Current study concluded that girls had a higher prevalence of refractive errors compared to boys, which is consistent with other studies Singh et al. and Lin LL et al., which showed that girls had a much higher rate of refractive errors24 which interestingly is a contrast to the findings of the study done in Kerala amongst older school children25. The study also revealed that as families' socioeconomic status improved, the rate of refractive errors increased, showing consistency with research from by Saw et al.22 Additionally, the study showed that joint families had a higher prevalence of refractive errors however this finding was not supported by the other studies20,21,24.
Finally, 2.7% of children were identified as colour blind supported by other researchers26. Overall, these results highlight the multifaceted nature of refractive errors, necessitating comprehensive strategies for prevention and intervention.

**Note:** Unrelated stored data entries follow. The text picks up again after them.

theorem enterState_lampsSound (st : SeqState) (h : LampsSound s) : LampsSound (enterState st s) :=
  h.frame (enterState_touches (L := [.portA, .portB, .seq, .cmd, .fault, .queue .command]) st (by decide) (.refl _ s))

theorem Move.lampsSound (m : Move s t) (h : LampsSound s) : LampsSound t := by
  have hframe : ∀ {u v : State}, SequenceFrame sequenceClasses u v → LampsSound u → LampsSound v :=
    fun hF hu => hu.frame hF.touches
  have hrefl := SequenceFrame.refl sequenceClasses s
  have hentry : ∀ u, SequenceFrame sequenceClasses u (entryBegun u) := fun u =>
    giveCommands_sequenceFrame _ _ (by decide) (enterState_sequenceFrame _ (by decide) (.refl _ u))
  cases m with
  | amber => exact enterState_lampsSound _ (setOnset_lampsSound h)
  | redFlash => exact enterState_lampsSound _ (redBegins_lampsSound h)
  | entry => exact hframe ((setSeq_sequenceFrame _ hrefl).trans (hentry _)) h
  | relowered => exact hframe (hentry _) (closureBegun_lampsSound h)
  | exitDelay => exact hframe (setSeq_sequenceFrame _ (exitPhaseBegun_sequenceFrame hrefl)) h
  | exitAtOnce => exact hframe (exitLoweringBegun_sequenceFrame (exitPhaseBegun_sequenceFrame hrefl)) h
  | exitStarted => exact hframe (exitLoweringBegun_sequenceFrame hrefl) h
  | closed => exact hframe (closedBegun_sequenceFrame hrefl) h
  | raising => exact hframe (raisingBegun_sequenceFrame (by decide) (by decide) hrefl) h
  | opened => exact hframe (enterState_sequenceFrame _ (by decide) hrefl) h
  | prolonged => exact h.frame (checkProlonged_touched s)
  | longClosure => exact h.frame (longClosureReached_touches (L := [.seq, .fault]) (by decide) (.refl _ s))

theorem Evolves.lampsSound (hev : Evolves s t) (h : LampsSound s) : LampsSound t := by
  induction hev with
  | refl => exact h
  | counted _ hT ih => exact ih.frame hT
  | reported o r _ ih =>
    exact ih.frame (handPassageReport_touches (L := [.portA, .portB, .fault, .queue .status]) o r (by decide) (.refl _ _))
  | moved _ m ih => exact m.lampsSound ih

/-! ## Reports and silence of lamp modules -/

theorem lampJudged_runsWithin {j l : Nat} {o : Option ChannelReport} {q : Option LampRecord}
    (h : ∀ r, q = some r → RunsWithin (nLampOf s.crTab) r) :
    ∀ r, lampJudged s j l o q = some r → RunsWithin (nLampOf s.crTab) r := by
  unfold lampJudged
  split
  · exact h
  · split
    · split
      · exact h
      next k _ =>
        intro r hr
        obtain ⟨r0, hr0, rfl⟩ := Option.map_eq_some_iff.mp hr
        exact judgeSample_runsWithin k (h r0 hr0)
    · exact h

theorem takeLampReport_lampsSound (j m : Nat) (chs : List ChannelReport) (h : LampsSound s) :
    LampsSound (takeLampReport j m chs s) := by
  have hT : Touches [.lamp, .fault] s (takeLampReport j m chs s) :=
    takeLampReport_touches j m chs (by decide) (.refl _ s)
  obtain ⟨hruns, hcounts⟩ := lampsSound_iff.mp h
  refine lampsSound_iff.mpr ⟨fun l r hr => ?_, ?_⟩
  · rw [takeLampReport_lampRecord] at hr
    rw [hT.crTab_eq]
    exact lampJudged_runsWithin (hruns l) r hr
  · rw [takeLampReport_modules]
    exact forall_mem_modify (p := fun m : LampModule => m.redCount ≤ 10) j hcounts fun _ _ => Nat.min_le_right ..

theorem lampModuleSilence_lampsSound (j : Nat) (h : LampsSound s) : LampsSound (lampModuleSilence j s) := by
  refine h.mapped (f := fun l r => if decide ((lampOf s.eqTab l).module = j) then lampFresh else r)
    (lampModuleSilence_touches (L := [.lamp, .fault]) j (by decide) (.refl _ s))
    (fun l => ?_) (fun l r hr => ?_) ?_
  · rw [State.lampRecord, lampModuleSilence_lamp]
    exact mapLamps_record _ _ _ l
  · split
    · exact lampFresh_runsWithin _
    · exact hr
  · rw [lampModuleSilence_lamp]
    exact forall_mem_modify (p := fun m : LampModule => m.redCount ≤ 10) j h.2 fun _ hx => hx

/-! ## The lamp supervisor formed anew -/

theorem lampsSound_of_initial {u : State} (h : t.lamp = lampInitial u) : LampsSound t := by
  refine lampsSound_iff.mpr ⟨fun l r hr => ?_, fun m hm => ?_⟩
  · rw [State.lampRecord, h] at hr
    obtain ⟨o, ho, rfl⟩ := (by simpa [Option.join_eq_some_iff] using hr :
      ∃ o, (lampInitial u).lamps[l]? = some o ∧ o = some r)
    obtain ⟨x, -, hx⟩ := List.mem_map.mp (List.mem_of_getElem? ho)
    split at hx
    · obtain rfl := Option.some.inj hx
      exact lampFresh_runsWithin _
    · cases hx
  · rw [h] at hm
    obtain ⟨x, -, rfl⟩ := List.mem_map.mp hm
    exact Nat.zero_le _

The findings of the current study underscore the urgent need for targeted interventions to enhance eye health awareness and improve access to eye examinations for school children. . Socioeconomic factors and family structures identified in this study significantly influence the health and educational outcomes of these children. Children from lower socioeconomic backgrounds may face barriers in accessing eye care, impacting their academic performance and well-being.
To address these disparities, it is essential to implement community-based programs that promote eye health education and facilitate regular eye check-ups. Additionally, future research should be extended beyond the school-going children to encompass broader population-based studies. This comprehensive approach will help to identify the visual health needs of all children, regardless of their educational status. By understanding the full spectrum of visual health challenges, stakeholders can develop more effective strategies to promote optimal eye health resulting in improved health outcomes and educational success for children across diverse socioeconomic backgrounds.